### What you will do
Your answer should hold all lines of the entries that include the word "copyFill".

[Stored items]
◆ ◆ ◆
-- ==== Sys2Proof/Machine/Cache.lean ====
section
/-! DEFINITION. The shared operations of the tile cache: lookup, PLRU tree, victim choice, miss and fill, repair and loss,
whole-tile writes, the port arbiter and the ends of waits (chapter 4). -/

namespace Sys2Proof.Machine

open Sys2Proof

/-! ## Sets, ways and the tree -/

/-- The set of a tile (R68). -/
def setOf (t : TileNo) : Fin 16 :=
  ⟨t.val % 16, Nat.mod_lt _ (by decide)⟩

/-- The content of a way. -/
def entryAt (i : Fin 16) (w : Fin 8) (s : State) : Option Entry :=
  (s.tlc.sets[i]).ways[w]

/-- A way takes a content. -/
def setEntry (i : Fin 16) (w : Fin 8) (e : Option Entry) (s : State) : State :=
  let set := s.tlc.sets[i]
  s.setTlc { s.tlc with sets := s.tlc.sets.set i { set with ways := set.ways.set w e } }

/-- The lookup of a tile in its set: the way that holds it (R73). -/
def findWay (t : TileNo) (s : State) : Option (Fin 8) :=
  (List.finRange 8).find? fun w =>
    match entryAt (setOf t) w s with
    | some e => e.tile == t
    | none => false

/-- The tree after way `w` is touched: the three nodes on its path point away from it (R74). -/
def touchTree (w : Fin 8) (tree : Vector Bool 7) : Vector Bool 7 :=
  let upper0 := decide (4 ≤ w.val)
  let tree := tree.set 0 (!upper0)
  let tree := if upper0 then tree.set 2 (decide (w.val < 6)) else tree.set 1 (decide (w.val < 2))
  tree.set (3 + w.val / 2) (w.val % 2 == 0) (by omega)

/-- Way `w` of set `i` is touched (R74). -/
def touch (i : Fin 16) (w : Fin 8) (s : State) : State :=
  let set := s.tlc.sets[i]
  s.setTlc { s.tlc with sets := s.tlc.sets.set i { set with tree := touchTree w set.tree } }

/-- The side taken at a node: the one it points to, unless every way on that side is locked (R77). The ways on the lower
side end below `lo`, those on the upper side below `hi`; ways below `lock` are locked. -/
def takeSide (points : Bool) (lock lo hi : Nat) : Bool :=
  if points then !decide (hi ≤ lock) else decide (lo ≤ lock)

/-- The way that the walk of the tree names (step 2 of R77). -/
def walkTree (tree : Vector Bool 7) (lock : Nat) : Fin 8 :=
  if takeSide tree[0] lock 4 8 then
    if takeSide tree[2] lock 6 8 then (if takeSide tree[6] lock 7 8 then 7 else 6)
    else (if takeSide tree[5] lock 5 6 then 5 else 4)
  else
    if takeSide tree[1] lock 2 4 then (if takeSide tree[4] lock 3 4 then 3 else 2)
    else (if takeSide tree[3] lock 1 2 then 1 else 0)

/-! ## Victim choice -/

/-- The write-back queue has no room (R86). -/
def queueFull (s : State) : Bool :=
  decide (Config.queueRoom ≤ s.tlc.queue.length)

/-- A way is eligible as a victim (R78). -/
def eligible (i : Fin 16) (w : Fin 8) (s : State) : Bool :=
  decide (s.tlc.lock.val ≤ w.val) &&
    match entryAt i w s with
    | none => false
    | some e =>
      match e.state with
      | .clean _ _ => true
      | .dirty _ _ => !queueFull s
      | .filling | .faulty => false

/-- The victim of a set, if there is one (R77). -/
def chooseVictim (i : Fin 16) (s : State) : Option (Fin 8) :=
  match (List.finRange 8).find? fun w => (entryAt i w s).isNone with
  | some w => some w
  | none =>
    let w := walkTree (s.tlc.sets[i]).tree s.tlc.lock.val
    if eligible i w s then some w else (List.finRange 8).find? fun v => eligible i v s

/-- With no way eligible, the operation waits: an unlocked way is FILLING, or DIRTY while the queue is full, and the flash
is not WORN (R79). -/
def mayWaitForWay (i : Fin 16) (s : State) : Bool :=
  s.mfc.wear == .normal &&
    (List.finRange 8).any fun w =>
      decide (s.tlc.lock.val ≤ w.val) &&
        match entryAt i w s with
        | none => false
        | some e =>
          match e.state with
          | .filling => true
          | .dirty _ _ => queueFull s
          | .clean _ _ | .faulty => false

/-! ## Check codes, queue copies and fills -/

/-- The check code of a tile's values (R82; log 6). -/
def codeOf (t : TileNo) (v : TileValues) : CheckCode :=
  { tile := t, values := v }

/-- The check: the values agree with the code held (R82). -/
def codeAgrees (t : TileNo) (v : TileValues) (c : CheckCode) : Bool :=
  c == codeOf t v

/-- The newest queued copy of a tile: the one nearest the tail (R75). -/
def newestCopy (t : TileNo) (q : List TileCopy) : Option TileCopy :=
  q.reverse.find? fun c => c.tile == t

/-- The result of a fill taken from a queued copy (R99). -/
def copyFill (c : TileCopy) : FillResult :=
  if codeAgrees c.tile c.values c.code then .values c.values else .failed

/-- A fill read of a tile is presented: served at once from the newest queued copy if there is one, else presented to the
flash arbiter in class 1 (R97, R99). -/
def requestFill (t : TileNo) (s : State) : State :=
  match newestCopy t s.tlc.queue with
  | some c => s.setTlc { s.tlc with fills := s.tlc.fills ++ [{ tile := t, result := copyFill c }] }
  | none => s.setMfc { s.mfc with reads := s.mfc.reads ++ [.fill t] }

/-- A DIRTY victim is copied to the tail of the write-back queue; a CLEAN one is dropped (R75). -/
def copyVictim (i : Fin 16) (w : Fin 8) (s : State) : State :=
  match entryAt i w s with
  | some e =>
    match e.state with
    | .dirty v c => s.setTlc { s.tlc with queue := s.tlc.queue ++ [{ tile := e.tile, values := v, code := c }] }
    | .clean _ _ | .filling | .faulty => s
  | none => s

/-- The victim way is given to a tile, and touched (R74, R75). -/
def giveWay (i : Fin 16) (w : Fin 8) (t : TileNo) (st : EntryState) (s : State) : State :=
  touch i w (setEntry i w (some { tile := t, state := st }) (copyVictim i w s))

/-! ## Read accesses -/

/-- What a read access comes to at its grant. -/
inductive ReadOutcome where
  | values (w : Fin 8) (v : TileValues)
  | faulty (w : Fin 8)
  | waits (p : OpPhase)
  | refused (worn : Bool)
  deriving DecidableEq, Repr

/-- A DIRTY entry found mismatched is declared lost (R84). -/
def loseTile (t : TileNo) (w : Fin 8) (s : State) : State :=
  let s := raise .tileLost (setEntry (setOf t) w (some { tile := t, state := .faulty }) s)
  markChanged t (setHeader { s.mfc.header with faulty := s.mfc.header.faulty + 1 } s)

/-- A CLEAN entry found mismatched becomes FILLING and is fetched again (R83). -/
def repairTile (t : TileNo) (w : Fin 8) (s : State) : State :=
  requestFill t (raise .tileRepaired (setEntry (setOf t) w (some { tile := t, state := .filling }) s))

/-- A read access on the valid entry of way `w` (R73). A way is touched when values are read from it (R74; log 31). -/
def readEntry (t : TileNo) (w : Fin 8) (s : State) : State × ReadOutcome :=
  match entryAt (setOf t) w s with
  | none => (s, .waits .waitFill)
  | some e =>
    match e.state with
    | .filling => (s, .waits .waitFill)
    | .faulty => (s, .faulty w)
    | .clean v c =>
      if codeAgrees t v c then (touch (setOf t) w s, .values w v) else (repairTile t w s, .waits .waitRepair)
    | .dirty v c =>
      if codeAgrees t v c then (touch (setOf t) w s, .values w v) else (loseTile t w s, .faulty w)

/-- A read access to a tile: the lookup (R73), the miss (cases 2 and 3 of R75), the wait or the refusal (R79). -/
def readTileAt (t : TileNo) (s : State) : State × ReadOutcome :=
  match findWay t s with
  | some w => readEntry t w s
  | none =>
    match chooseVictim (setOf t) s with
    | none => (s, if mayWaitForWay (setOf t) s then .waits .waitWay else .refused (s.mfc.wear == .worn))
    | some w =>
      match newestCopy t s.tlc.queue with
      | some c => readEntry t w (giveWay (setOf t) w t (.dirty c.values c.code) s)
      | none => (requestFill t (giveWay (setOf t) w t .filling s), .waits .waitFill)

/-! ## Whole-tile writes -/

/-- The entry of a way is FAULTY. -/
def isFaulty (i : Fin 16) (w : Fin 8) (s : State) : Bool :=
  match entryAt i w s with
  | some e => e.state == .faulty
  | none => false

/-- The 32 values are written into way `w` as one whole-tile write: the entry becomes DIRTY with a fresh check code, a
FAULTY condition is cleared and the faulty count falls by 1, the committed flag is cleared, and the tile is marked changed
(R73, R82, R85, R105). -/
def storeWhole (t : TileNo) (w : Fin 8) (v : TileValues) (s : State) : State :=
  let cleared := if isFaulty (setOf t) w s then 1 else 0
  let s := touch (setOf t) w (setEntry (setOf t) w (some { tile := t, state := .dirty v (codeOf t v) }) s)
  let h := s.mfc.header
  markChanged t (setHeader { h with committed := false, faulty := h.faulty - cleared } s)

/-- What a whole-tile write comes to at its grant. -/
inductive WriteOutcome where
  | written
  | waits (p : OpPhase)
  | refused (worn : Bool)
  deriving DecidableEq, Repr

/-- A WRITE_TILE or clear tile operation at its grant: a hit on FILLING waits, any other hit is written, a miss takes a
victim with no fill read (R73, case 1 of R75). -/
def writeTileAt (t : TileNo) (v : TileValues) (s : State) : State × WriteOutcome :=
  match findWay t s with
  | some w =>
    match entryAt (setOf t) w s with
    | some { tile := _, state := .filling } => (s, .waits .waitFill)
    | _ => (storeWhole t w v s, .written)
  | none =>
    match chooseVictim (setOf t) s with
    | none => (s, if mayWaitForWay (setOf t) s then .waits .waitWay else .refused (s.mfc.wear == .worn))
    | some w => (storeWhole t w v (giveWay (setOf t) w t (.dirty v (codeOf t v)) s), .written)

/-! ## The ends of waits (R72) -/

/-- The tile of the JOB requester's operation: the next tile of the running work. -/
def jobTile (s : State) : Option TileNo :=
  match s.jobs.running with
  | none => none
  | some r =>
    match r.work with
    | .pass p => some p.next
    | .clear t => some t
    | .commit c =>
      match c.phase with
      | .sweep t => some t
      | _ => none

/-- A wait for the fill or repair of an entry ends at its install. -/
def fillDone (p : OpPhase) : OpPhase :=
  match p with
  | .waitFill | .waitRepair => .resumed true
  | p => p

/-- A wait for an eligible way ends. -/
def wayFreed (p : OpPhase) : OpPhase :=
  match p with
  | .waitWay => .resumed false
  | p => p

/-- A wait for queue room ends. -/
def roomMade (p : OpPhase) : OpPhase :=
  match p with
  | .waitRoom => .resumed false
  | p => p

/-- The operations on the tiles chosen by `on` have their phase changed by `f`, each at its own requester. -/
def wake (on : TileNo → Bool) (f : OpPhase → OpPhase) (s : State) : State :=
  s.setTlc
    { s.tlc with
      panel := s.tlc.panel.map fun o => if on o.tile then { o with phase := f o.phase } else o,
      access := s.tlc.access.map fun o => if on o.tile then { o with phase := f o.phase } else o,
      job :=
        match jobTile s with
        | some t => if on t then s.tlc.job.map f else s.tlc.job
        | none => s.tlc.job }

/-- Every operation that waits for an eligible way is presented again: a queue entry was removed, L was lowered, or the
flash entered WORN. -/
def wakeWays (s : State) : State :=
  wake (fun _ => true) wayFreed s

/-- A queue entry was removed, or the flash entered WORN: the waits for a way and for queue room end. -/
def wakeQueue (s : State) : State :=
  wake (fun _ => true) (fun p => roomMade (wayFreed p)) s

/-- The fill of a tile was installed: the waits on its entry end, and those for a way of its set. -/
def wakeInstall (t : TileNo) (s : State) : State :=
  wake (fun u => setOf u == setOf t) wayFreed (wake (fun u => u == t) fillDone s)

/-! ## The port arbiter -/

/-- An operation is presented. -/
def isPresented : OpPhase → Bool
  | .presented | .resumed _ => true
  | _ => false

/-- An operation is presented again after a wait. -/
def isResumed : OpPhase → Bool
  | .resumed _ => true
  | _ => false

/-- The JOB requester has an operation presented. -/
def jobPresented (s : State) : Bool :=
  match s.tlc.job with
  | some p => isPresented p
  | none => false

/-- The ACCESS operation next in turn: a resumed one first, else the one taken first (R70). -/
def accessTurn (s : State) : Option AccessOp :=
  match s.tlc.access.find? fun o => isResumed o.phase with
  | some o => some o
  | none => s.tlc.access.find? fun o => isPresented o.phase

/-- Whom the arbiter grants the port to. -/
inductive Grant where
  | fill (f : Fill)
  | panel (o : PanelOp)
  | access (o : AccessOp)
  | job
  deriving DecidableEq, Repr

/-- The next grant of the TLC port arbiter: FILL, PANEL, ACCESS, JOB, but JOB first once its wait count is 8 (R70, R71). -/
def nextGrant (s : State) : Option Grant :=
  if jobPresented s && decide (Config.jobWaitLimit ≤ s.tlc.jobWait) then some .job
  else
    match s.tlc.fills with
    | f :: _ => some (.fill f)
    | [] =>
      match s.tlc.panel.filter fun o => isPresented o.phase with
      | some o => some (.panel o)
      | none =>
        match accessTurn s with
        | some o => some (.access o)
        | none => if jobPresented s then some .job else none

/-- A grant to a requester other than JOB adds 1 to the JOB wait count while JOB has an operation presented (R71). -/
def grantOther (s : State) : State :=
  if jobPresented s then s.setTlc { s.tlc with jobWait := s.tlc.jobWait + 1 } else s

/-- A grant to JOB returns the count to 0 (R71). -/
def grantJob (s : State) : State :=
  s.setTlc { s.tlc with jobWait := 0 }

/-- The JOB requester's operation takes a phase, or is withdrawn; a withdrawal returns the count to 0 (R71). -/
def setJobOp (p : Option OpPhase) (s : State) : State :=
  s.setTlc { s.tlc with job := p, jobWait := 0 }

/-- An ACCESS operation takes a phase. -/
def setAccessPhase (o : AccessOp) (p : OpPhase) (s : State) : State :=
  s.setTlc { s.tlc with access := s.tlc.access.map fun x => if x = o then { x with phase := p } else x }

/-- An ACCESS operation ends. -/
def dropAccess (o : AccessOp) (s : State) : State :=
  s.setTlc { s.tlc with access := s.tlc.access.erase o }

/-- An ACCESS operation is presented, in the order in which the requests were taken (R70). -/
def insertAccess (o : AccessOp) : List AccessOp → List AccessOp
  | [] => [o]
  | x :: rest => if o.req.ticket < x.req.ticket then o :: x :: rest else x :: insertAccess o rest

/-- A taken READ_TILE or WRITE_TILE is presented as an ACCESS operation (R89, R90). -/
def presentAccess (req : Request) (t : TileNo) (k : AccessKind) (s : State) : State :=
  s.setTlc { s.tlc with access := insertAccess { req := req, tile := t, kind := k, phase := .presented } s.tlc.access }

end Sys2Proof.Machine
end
◆ ◆ ◆
### Task solution
def copyFill (c : TileCopy) : FillResult :=
  | some c => s.setTlc { s.tlc with fills := s.tlc.fills ++ [{ tile := t, result := copyFill c }] }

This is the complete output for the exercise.